##### Supplied information #####

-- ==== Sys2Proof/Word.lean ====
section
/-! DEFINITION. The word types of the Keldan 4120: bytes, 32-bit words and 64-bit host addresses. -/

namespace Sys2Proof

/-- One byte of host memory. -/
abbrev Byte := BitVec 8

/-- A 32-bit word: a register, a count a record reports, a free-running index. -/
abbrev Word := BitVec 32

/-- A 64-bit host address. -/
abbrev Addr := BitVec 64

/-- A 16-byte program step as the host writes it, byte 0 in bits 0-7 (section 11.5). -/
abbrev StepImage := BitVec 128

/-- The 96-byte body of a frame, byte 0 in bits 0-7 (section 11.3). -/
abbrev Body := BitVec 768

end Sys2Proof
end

#####
##### Supplied information #####

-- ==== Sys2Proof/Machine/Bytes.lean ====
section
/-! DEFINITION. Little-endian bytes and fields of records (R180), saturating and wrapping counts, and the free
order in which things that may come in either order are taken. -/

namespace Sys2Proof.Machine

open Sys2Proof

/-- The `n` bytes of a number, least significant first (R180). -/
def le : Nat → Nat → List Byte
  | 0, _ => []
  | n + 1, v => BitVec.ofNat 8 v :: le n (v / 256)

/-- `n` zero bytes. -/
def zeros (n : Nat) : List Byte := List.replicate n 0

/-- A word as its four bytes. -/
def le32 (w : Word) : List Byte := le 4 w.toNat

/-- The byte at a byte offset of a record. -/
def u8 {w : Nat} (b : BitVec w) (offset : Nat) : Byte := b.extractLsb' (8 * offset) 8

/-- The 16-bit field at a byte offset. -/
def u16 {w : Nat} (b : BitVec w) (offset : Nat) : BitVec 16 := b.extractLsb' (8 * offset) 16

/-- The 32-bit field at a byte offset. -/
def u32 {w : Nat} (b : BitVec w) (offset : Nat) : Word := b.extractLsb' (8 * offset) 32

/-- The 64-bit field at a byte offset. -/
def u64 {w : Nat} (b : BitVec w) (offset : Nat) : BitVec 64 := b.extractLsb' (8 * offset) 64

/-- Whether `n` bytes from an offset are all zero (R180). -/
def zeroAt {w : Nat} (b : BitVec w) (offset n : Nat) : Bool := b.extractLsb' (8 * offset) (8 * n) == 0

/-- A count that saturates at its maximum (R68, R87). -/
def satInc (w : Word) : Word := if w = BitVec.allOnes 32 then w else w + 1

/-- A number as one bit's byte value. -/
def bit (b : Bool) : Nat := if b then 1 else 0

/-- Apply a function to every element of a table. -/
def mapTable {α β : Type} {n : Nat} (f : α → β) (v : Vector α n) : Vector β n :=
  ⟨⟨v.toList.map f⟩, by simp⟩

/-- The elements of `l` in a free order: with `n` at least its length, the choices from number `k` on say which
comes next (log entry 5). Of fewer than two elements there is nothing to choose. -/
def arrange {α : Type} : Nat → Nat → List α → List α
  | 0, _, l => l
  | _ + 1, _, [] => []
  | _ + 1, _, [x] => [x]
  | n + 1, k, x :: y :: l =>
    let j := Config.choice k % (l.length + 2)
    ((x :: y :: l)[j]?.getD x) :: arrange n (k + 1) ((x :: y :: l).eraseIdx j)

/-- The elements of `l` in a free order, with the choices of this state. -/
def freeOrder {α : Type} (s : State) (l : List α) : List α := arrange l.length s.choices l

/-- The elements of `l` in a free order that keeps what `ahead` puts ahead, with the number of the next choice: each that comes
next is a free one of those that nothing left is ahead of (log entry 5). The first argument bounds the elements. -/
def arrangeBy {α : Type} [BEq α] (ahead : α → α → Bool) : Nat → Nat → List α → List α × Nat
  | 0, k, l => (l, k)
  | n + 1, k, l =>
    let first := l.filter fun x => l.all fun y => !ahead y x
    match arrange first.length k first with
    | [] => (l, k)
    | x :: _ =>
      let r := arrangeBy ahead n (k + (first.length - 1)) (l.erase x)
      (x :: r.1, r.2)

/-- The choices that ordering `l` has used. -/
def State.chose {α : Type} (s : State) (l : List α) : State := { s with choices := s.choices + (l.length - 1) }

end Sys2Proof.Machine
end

#####

> _What is needed_: After you work out how many lines in the material hold the word "first", please respond with that number alone.

> _Task result_: 5